Eks Menteri Koordinator Bidang Politik, Hukum, dan Keamanan RI, Mahfud MD menyebut kesepakatan maritim pada joint statement Prabowo dan Xi memicu kontroversi karena memunculkan kata overlapping claims, klaim tumpang tindih.
Dia menjelaskan bahwa klaim tumpang tindih hanya ada di Laut China Selatan dan Indonesia tidak pernah menjadi negara penggugat. Dengan adanya kesepakatan tersebut, maka RI secara tidak langsung mengakui klaim Tiongkok atas kawasan tersebut.
Natuna Utara juga dalam bahaya karena wilayah itu diklaim masuk dalam klaim 10 garis putus-putus Tiongkok.
"Joint statement Prabowo dan Xi Jinping menciptakan masalah baru, berarti sekarang Indonesia sudah mengakui overlapping claims," ungkapnya dalam sebuah video yang diunggah di kanal Youtube Mahfud MD Official pada Selasa, 12 November 2024.
Merespons bantahan Kementerian Luar Negeri RI soal pengakuan 10 garis putus-putus Tiongkok, Mahfud menilai mungkin memang pemerintahan Prabowo sedang berusaha mencari jalan alternatif untuk menyelesaikan sengketa di Laut China Selatan.
"Mari kita berprasangka baik mungkin pak Prabowo ini ingin mencari terobosan, daripada macet-macet terus nggak jelas mungkin dalam lima tahun ke depan ini bisa menjadi jelas, mungkin. Itu bukan berarti mengakui klaim China, karena dalam joint statement itu tidak menyebutkan nama tempat," ujarnya.

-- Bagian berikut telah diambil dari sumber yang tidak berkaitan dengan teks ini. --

/-- R103, R108, R109, R471: the committed registers change only by the Writeback commit of the record in
MEMWB, and by a trap there; a trap leaves the floating-point registers and the Hi/Lo pair. -/
def Obligations.OnlyWritebackCommits : Prop :=
  ∀ s t : State, step s = .next t →
    (s.memwb.isSyscall = false → ∀ i, s.memwb.dst ≠ .gpr i → t.gpr.read i = s.gpr.read i) ∧
    (∀ i, s.memwb.dst ≠ .fpr i → t.fpr.readF i = s.fpr.readF i) ∧
    ((∀ b, s.memwb.dst ≠ .hilo true b) → t.hi = s.hi) ∧ ((∀ a, s.memwb.dst ≠ .hilo a true) → t.lo = s.lo) ∧
    (s.memwb.isSyscall = true → t.fpr = s.fpr ∧ t.hi = s.hi ∧ t.lo = s.lo) ∧
    (s.memwb.isSyscall = false → t.os = s.os ∧ t.sysReplies = s.sysReplies)

/-- R200, R216, R454: memory changes only by the store in the Memory stage, in that cycle, at its bytes,
and by a trap. -/
def Obligations.OnlyTheMemoryStageStores : Prop :=
  ∀ s t : State, s.mem.wf = true → step s = .next t → s.memwb.isSyscall = false →
    (s.exmem.isStore = false → t.mem = s.mem) ∧
    ∀ k, s.exmem.mem = some k → ∀ b, (∀ v, storedByte k s.exmem.addr v b = none) →
      t.mem.read b = s.mem.read b

/-- R110: the writers of `pc`. With no trap in Writeback and no taken control transfer in Execute, `pc`
stays or a fetch from it adds 4. -/
def Obligations.OnlyFetchAdvancesThePC : Prop :=
  ∀ s t : State, step s = .next t → s.memwb.isSyscall = false →
    (s.idex.isCT = false ∨ (exStepRecord s.params s.idex).btaken = false) →
      t.pc = s.pc ∧ t.nfetched = s.nfetched ∨
        t.pc = s.pc + 4#32 ∧ t.nfetched = s.nfetched + 1 ∧ t.ifid.valid = true ∧ t.ifid.insPC = s.pc

/-- R429, R443, R444, R480, R605: in the cycle a control transfer is in Execute its outcome is recorded, a
taken one redirects `pc`, and nothing is fetched. -/
def Obligations.BranchesRedirectBehindTheGate : Prop :=
  ∀ s t : State, s.Inv → step s = .next t → t.status = .running → s.idex.isCT = true →
    s.idex.exc = none → s.idex.isSyscall = false → s.idex.isIllegal = false →
    (exStepRecord s.params s.idex).exc = none → s.memwb.isSyscall = false →
      t.lastBtaken = t.exmem.btaken ∧ t.lastBd = s.idex.bd ∧ t.lastBtgt = t.exmem.btgt ∧
      t.pc = (if t.exmem.btaken then t.exmem.btgt else s.pc) ∧ t.nfetched = s.nfetched ∧
      (t.ifid.valid = true → t.ifid = s.ifid)

/-- R483, R601, R605: the program order of a control transfer at B that runs alone: B, then B+4, whether or
not it is taken, then the target (or B+8). The delay slot is issued in the cycle after B, marked as such, or
waits on a hazard; in the cycle that issues it nothing is fetched, and the next fetch is at the target. -/
def Obligations.DelaySlotBeforeTheTarget : Prop :=
  ∀ (s : State) (i : Instr), s.quiescent → s.waiting i → i.isControlTransfer = true → s.bdPending = false →
    s.params.fetchBudget = none → s.pc = s.ifid.insPC + 4#32 →
    ∃ t u, stepN 1 s = .next t ∧ stepN 2 s = .next u ∧
      t.ifid.valid = true ∧ t.ifid.insPC = s.ifid.insPC + 4#32 ∧ u.nfetched = s.nfetched + 1 ∧
      u.pc = (if u.exmem.btaken then u.exmem.btgt else s.ifid.insPC + 8#32) ∧
      (u.idex.isBubble = true ∧ u.ifid = t.ifid ∨
        u.idex.insPC = s.ifid.insPC + 4#32 ∧ u.idex.bd = true ∧ u.ifid.valid = false ∧
          ∃ v, stepN 3 s = .next v ∧ v.idex.isBubble = true ∧ v.ifid.valid = true ∧ v.ifid.insPC = u.pc)

/-- R209, R230, R231: a word fetched in a cycle is the word memory holds after that cycle's store; a word
already waiting keeps its value. -/
def Obligations.FetchSeesTheStores : Prop :=
  ∀ s t : State, step s = .next t → t.status = .running →
    t.ifid.valid = true → t.ifid.ffault = none →
      t.ifid = s.ifid ∨ t.ifid.ins = t.mem.read32 t.ifid.insPC

/-- R702, R811, R813, R814, R924: the trap step in the pipeline, with no fetch budget. The registers and
the memory the emulator left are visible at once; the next word is fetched from the resume address in
this same cycle; the flags are clear and only bubbles are in flight. -/
def Obligations.TrapStepInThePipeline : Prop :=
  ∀ (s t : State), s.Inv → s.status = .running → s.memwb.isSyscall = true → s.memwb.exc = none →
    s.memwb.isIllegal = false → s.params.fetchBudget = none → (s.sysReply s.memwb).leaves = false →
    step s = .next t →
      let r := s.sysReply s.memwb
      let resume := if s.params.syscallResume = .after then s.memwb.insPC + 4#32 else s.memwb.insPC
      t.gpr = s.gpr.writeAll r.regs ∧ t.byp = t.gpr ∧ t.mem = s.mem.writeAll r.bytes ∧ t.os = r.os ∧
      t.hi = s.hi ∧ t.lo = s.lo ∧ t.fpr = s.fpr ∧ t.wflag = clearFlags ∧ t.syscallStall = false ∧
      t.idex = .bubble ∧ t.exmem = .bubble ∧ t.memwb = .bubble ∧ t.status = .running ∧
      t.ifid.valid = true ∧ t.ifid.insPC = resume ∧ t.pc = resume + 4#32 ∧ t.nfetched = s.nfetched - 1 + 1

/-- R485: the driver stops the run at the end of a cycle exactly when the budget is reached and every
fetched instruction has retired. -/
def Obligations.BudgetStopsTheRun : Prop :=
  ∀ s t : State, step s = .next t → (wbState s.memwb s).status = .running →
    (t.status = .stopped ↔
      (∃ n, t.params.fetchBudget = some n ∧ n ≤ t.nfetched) ∧ t.ifid.valid = false ∧
        t.idex.isBubble = true ∧ t.exmem.isBubble = true ∧ t.memwb.isBubble = true)

/-- No step and no instruction changes the OPEN parameters of R9. That they stand in a field of State, which
every step leaves as it is, is the model's choice (log entry 13). -/
def Obligations.ParametersAreConstant : Prop :=
  (∀ s t : State, step s = .next t → t.params = s.params) ∧
    ∀ (i : Instr) (s t : State), exec i s = .next t → t.params = s.params

/-! ## Reset and the invariant -/

/-- R140, R900, R910: the state of a launch. -/
def Obligations.LaunchState : Prop :=
  ∀ l : Launch,
    let s := State.launch l
    s.gpr.read 0#5 = 0#32 ∧ (∀ i, i ≠ 0#5 → s.gpr.read i = l.gpr.read i) ∧ s.byp = s.gpr ∧
    s.fpr = l.fpr ∧ s.hi = l.hi ∧ s.lo = l.lo ∧ s.pc = l.entryPC ∧
    (∀ i : Fin 32, s.wflag[i] = false) ∧ s.decoderStall = 0 ∧ s.branchStall = false ∧
    s.syscallStall = false ∧ s.bdPending = false ∧ s.lastBtaken = false ∧ s.lastBd = false ∧
    s.lastBtgt = 0#32 ∧ s.nfetched = 0 ∧ s.ifid.valid = false ∧ s.idex.isBubble = true ∧
    s.exmem.isBubble = true ∧ s.memwb.isBubble = true ∧ s.status = .running ∧ s.mem = l.mem ∧ s.os = l.os

/-- R405, R902: cycle 1 fetches from ENTRY_PC and cycle 2 decodes that instruction. -/
def Obligations.LaunchRunsTheEntryInstruction : Prop :=
  ∀ (l : Launch) (i : Instr), l.params.fetchBudget = none → l.entryPC.toNat % 4 = 0 →
    mapped l.params l.entryPC = true → decode (l.mem.read32 l.entryPC) = .ok i →
    ∃ t u, stepN 1 (State.launch l) = .next t ∧ t.waiting i ∧ t.ifid.insPC = l.entryPC ∧
      stepN 2 (State.launch l) = .next u ∧ u.idex.isBubble = false ∧ u.idex.insPC = l.entryPC ∧
      u.idex.ins = l.mem.read32 l.entryPC

/-- The invariant holds after a launch with memory in its canonical form, so at reset, whose launch values
are the model's choice (log entries 1 to 5). -/
def Obligations.InvariantAtLaunch : Prop :=
  (∀ l : Launch, l.mem.wf = true → (State.launch l).Inv) ∧ State.reset.Inv

/-- R104, R113 to R116, R121, R811, R814: every step keeps the invariant. -/
def Obligations.StepsKeepTheInvariant : Prop :=
  ∀ s t : State, s.Inv → step s = .next t → t.Inv

/-- R107: when no instruction is in flight the bypass copy is the committed file. -/
def Obligations.EmptyPipelineBypass : Prop :=
  ∀ s : State, s.Inv → s.status = .running → s.pipelineEmpty = true →
    ∀ i, s.byp.read i = s.gpr.read i

/-- The model's own operation (log entry 6): `withFetchWord` puts an instruction where it waits with nothing
in flight, and the next step issues it: its record is in IDEX. -/
def Obligations.PlacedWordIsIssued : Prop :=
  ∀ (s : State) (w : Word) (i : Instr), s.status = .running → s.mem.wf = true → decode w = .ok i →
    let t := s.withFetchWord 32 w.toNat
    t.quiescent ∧ t.waiting i ∧ t.ifid.insPC = s.pc ∧ t.mem.read32 s.pc = w ∧
      decodeTableWord 32 w.toNat = some i ∧
      ∃ u, step t = .next u ∧
        u.idex = issueRecord (.instr i) (handlerOf t.params i) t.ifid .bubble .bubble t ∧
        u.idex.ins = w ∧ u.idex.insPC = s.pc
end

Meski Prabowo menjalin kerja sama bilateral untuk menyelesaikan sengketa Laut China Selatan, menurut Mahfud Indonesia tetap tidak bisa mengubah klaim mereka karena bertentangan dengan hukum internasional.
"Tetapi tidak bisa Indonesia mengakui klaim China ada nine dash line. Menurut hukum internasional PBB suatu negara tidak boleh mengubah klaim yang telah ditetapkan sebelumnya," pungkasnya.